During the time covered by the suit, FedEx drivers provided their own vehicles, but were required to paint the vehicles “FedEx white,” mark them with the company logo and install shelves of specific dimensions. The company didn’t dictate its drivers’ working hours, but required they work between 9.5- and 11-hour days and deliver packages within a specific window of time.
Represented by O’Melveny & Myers, FedEx argued it only dictated that drivers deliver packages in a timely and professional manner—drivers were free to execute the deliveries however they saw fit. The company also argued its operating agreement specified that drivers are contractors, not employees.
But calling employees contractors does not make it so, the appellate panel ruled.
“Calling a dog’s tail a leg does not make it a leg,” Trott wrote, quoting Abraham Lincoln.
Beth Ross of Leonard Carder in Oakland argued the case on behalf of plaintiffs. O’Melveny’s Jonathan Hacker in Washington, D.C., argued on behalf of FedEx.
The shipping company will seek en banc review of Wednesday’s decision, according to a news release. FedEx changed its business model in 2011 and now only contracts with incorporated businesses that treat their drivers as employees.

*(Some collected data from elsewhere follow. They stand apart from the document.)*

-- ==== Sys2Proof/Machine/Record.lean ====
section
/-! DEFINITION. Job card records: their fields, boxes, footprints and the checks a card word makes at issue (11 R258-R262, R270-R277,
12 R279-R297). Offsets follow Tables 11.2 and 11.3 and each kind's own table. -/

namespace Sys2Proof.Machine

open Sys2Proof

/-! ## Fields -/

/-- The 32-bit word of a record at a byte offset. -/
def recW (r : List Byte) (o : Nat) : Nat := leNat ((r.drop o).take 4)
/-- Bits hi..lo of a record's word. -/
def recF (r : List Byte) (o hi lo : Nat) : Nat := field (recW r o) hi lo
/-- A record's word as INT32. -/
def recI (r : List Byte) (o : Nat) : Int := (BitVec.ofNat 32 (recW r o)).toInt
/-- One bit of a record's word. -/
def recB (r : List Byte) (o k : Nat) : Bool := recF r o k k == 1

/-- A box descriptor (11 Table 11.3). -/
structure Box where
  valid : Bool
  w     : Bool
  view  : Nat
  grank : Nat
  org   : List Int
  cnt   : List Nat
  deriving DecidableEq, Repr

/-- The offset of a box in its record. -/
def boxOff (n : Nat) : Nat := 0x40 + 0x30 * n

/-- Box n of a record. -/
def boxOf (r : List Byte) (n : Nat) : Box :=
  let o := boxOff n
  { valid := recB r o 8, w := recB r o 7, view := recF r o 5 0, grank := recF r o 23 16,
    org := (List.range 5).map fun d => recI r (o + 4 + 4 * d), cnt := (List.range 5).map fun d => recW r (o + 0x18 + 4 * d) }

/-- The number of elements of a box over a view's rank. -/
def Box.count (b : Box) (v : View) : Nat := (b.cnt.take v.rank).foldl (· * ·) 1

/-- The coordinates of element k: dimension 0 counts fastest (11 R260). -/
def boxCoords : List Int → List Nat → Nat → List Int
  | o :: os, c :: cs, k => (o + (k % c : Nat)) :: boxCoords os cs (k / c)
  | _, _, _ => []

/-- The location of element k of a box (05 R97). -/
def Box.elem (b : Box) (k : Kernel) (n : Nat) : Elem :=
  let v := nth noView k.views b.view
  v.locate k.gang (boxCoords (b.org.take v.rank) (b.cnt.take v.rank) n ++ [(b.grank : Int)])

/-! ## Checks at issue -/

/-- The first alternative that holds. -/
def firstSome {α : Type} : List (Option α) → Option α
  | [] => none
  | some a :: _ => some a
  | none :: l => firstSome l

/-- The lowest of some offsets: within one condition, fields are examined in ascending offset (11 R262). -/
def lowest? (l : List (Option Nat)) : Option Nat := l.reduceOption.min?

/-- A failure at a record offset. -/
def failIf (c : Bool) (off : Nat) : Option Nat := if c then some off else none

/-- A number is none of a list. -/
def notIn (l : List Nat) (x : Nat) : Bool := !l.contains x

/-- Card kinds by opcode. -/
def isCopy (op : Nat) : Bool := op ≤ 0xB3
def isKv (op : Nat) : Bool := 0xC0 ≤ op && op ≤ 0xC3
def isEmb (op : Nat) : Bool := 0xC4 ≤ op && op ≤ 0xC6

/-- The bits that must be zero in each word of the header (11 Table 11.2, R259; 12 R286, R291-R297). -/
def headMasks (op : Nat) (drain : Bool) : List (Nat × Nat) :=
  let w0 := 0xFFFFFF18 + (if op = 0xB2 then 0 else 0x80) + (if op = 0xB1 then 0 else 0x40) + (if op = 0xB3 then 0 else 0x20)
  let all := 0xFFFFFFFF
  let tail (l : List Nat) : List (Nat × Nat) := l.map fun o => (o, all)
  [(0x00, w0), (0x08, 0xC0C0)] ++
  (if isCopy op then tail [0x18, 0x1C, 0x20, 0x24, 0x28, 0x2C, 0x30, 0x34, 0x38, 0x3C]
   else match op with
    | 0xB8 => [(0x18, 0xFF0000C0), (0x20, if drain then 0xFF00F8F8 else all)] ++ tail [0x24, 0x28, 0x2C, 0x30, 0x34, 0x38, 0x3C]
    | 0xBA => [(0x18, all), (0x1C, all), (0x20, 0xFF00F8F8)] ++ tail [0x24, 0x28, 0x2C, 0x30, 0x34, 0x38, 0x3C]
    | 0xC0 => [(0x18, 0xC00000E0), (0x20, 0xFFFF0000), (0x34, 0xFFFFFFC0), (0x3C, all)]
    | 0xC1 => [(0x18, 0xFFFFF800), (0x20, 0xFFFF0000), (0x28, all), (0x2C, all), (0x30, all), (0x34, 0xFFFFFFC0), (0x3C, all)]
    | 0xC2 => [(0x18, 0xFFFFF000), (0x20, 0xFFFF0000), (0x28, all), (0x2C, all), (0x30, all), (0x34, 0xFFFFFFC0), (0x3C, all)]
    | 0xC3 => [(0x18, 0xFFFFF000), (0x20, 0xFFFF0000), (0x2C, all), (0x30, all), (0x34, 0xFFFFFFC0), (0x3C, all)]
    | 0xC4 => (0x18, 0xFFFFFC00) :: tail [0x20, 0x24, 0x28, 0x2C, 0x30, 0x34, 0x38, 0x3C]
    | 0xC5 => (0x18, 0xFFFFFE00) :: tail [0x24, 0x28, 0x2C, 0x30, 0x34, 0x38, 0x3C]
    | _ => [(0x18, 0xC0C0FE00), (0x1C, 0xFFFFFFFE)] ++ tail [0x20, 0x24, 0x28, 0x2C, 0x30, 0x34, 0x38, 0x3C])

“We fundamentally disagree with these rulings, which run counter to more than 100 state and federal findings—including the U.S. Court of Appeals for the D.C. Circuit—upholding our contractual relationships with thousands of independent businesses,” said Cary Blancett, FedEx Ground senior vice president and general counsel, in a statement.

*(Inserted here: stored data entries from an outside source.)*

/-- A commit of partition p. -/
def commit (s : State) (p : Nat) : State :=
  match s.parts[p]? with
  | none => s
  | some x =>
    let st := commitStatus s p x
    { s with parts := s.parts.set p { x with a := if st = 1 then x.w else x.a, cstat := st } }

/-- PCFG_COMMIT. -/
def execPcfgCommit (p : Nat) (s : State) : Out := .next (commit s p)

/-- The written masks of a partition changed. -/
def Part.setW (f : Masks → Masks) (p : Part) : Part := { p with w := f p.w }

/-- 64 bits of a core mask replaced, from bit 64k. -/
def coresWord (m : BitVec 144) (k : Nat) (v : W64) : BitVec 144 :=
  let lo := 64 * k
  BitVec.ofNat 144 (m.toNat - m.toNat / 2 ^ lo % 2 ^ 64 * 2 ^ lo + v.toNat * 2 ^ lo)

/-- A write to a partition's configuration (24 Table 24.4). -/
def writePcfg (s : State) (p o : Nat) (v : W64) : State :=
  let set (f : Masks → Masks) : State := { s with parts := s.parts.modify p (Part.setW f) }
  match o with
  | 0x00 => set fun m => { m with cores := coresWord m.cores 0 v }
  | 0x08 => set fun m => { m with cores := coresWord m.cores 1 v }
  | 0x10 => set fun m => { m with cores := coresWord m.cores 2 (v &&& 0xFFFF) }
  | 0x18 => set fun m => { m with hbm := v.extractLsb' 0 12 }
  | 0x20 => set fun m => { m with stay := v.extractLsb' 0 36 }
  | 0x28 => set fun m => { m with eth := v.extractLsb' 0 8 }
  | 0x30 => if v.getLsbD 0 then commit s p else s
  | _ => s

/-- A write to a partition's registers (20 Table 20.6). -/
def writePart (s : State) (p o : Nat) (v : W64) : State :=
  match o with
  | 0x00 => { s with parts := s.parts.modify p fun x => { x with pcap := v.extractLsb' 0 16 } }
  | 0x0C => { s with parts := s.parts.modify p fun x => { x with pltol := v.extractLsb' 0 32 } }
  | _ => s

/-! ## The other registers -/

/-- A write to a translation control register (19 Table 19.5a). -/
def writeTctl (s : State) (o : Nat) (v : W64) : State :=
  match o with
  | 0x00 => { s with tctl := { s.tctl with cmd0 := v } }
  | 0x08 => { s with tctl := { s.tctl with cmd1 := v } }
  | 0x10 => { s with tctl := { s.tctl with cmd2 := v } }
  | 0x18 => enqueueCmd s v
  | 0x38 => { s with tctl := { s.tctl with ctxtbase := v &&& 0x000FFFFFFFFFC000 } }
  | _ => s

/-- A write to a module status register (24 Table 24.3). -/
def writeMstat (s : State) (o : Nat) (v : W64) : State :=
  match o with
  | 0x00 => { s with mstat := { s.mstat with modid := v.extractLsb' 0 12 } }
  | 0x10 =>
    let x : W32 := v.extractLsb' 0 32
    if 10 ≤ x.toNat && x.toNat ≤ 100000 then { s with mstat := { s.mstat with lto := x } } else s
  | _ => s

While Lyft and Uber don’t go as far as telling their drivers what hats and socks to wear, the companies do dictate what types of vehicles drivers can use and how they must interact with customers, Liss-Riordan said. Neither company responded to emails seeking comment Wednesday.
“This is an extremely common problem—that companies are using the independent contractor classification model as a way to shift its expenses to its workers,” Liss-Riordan said. “I would say that courts are coming down harder as of late on companies that have done this.”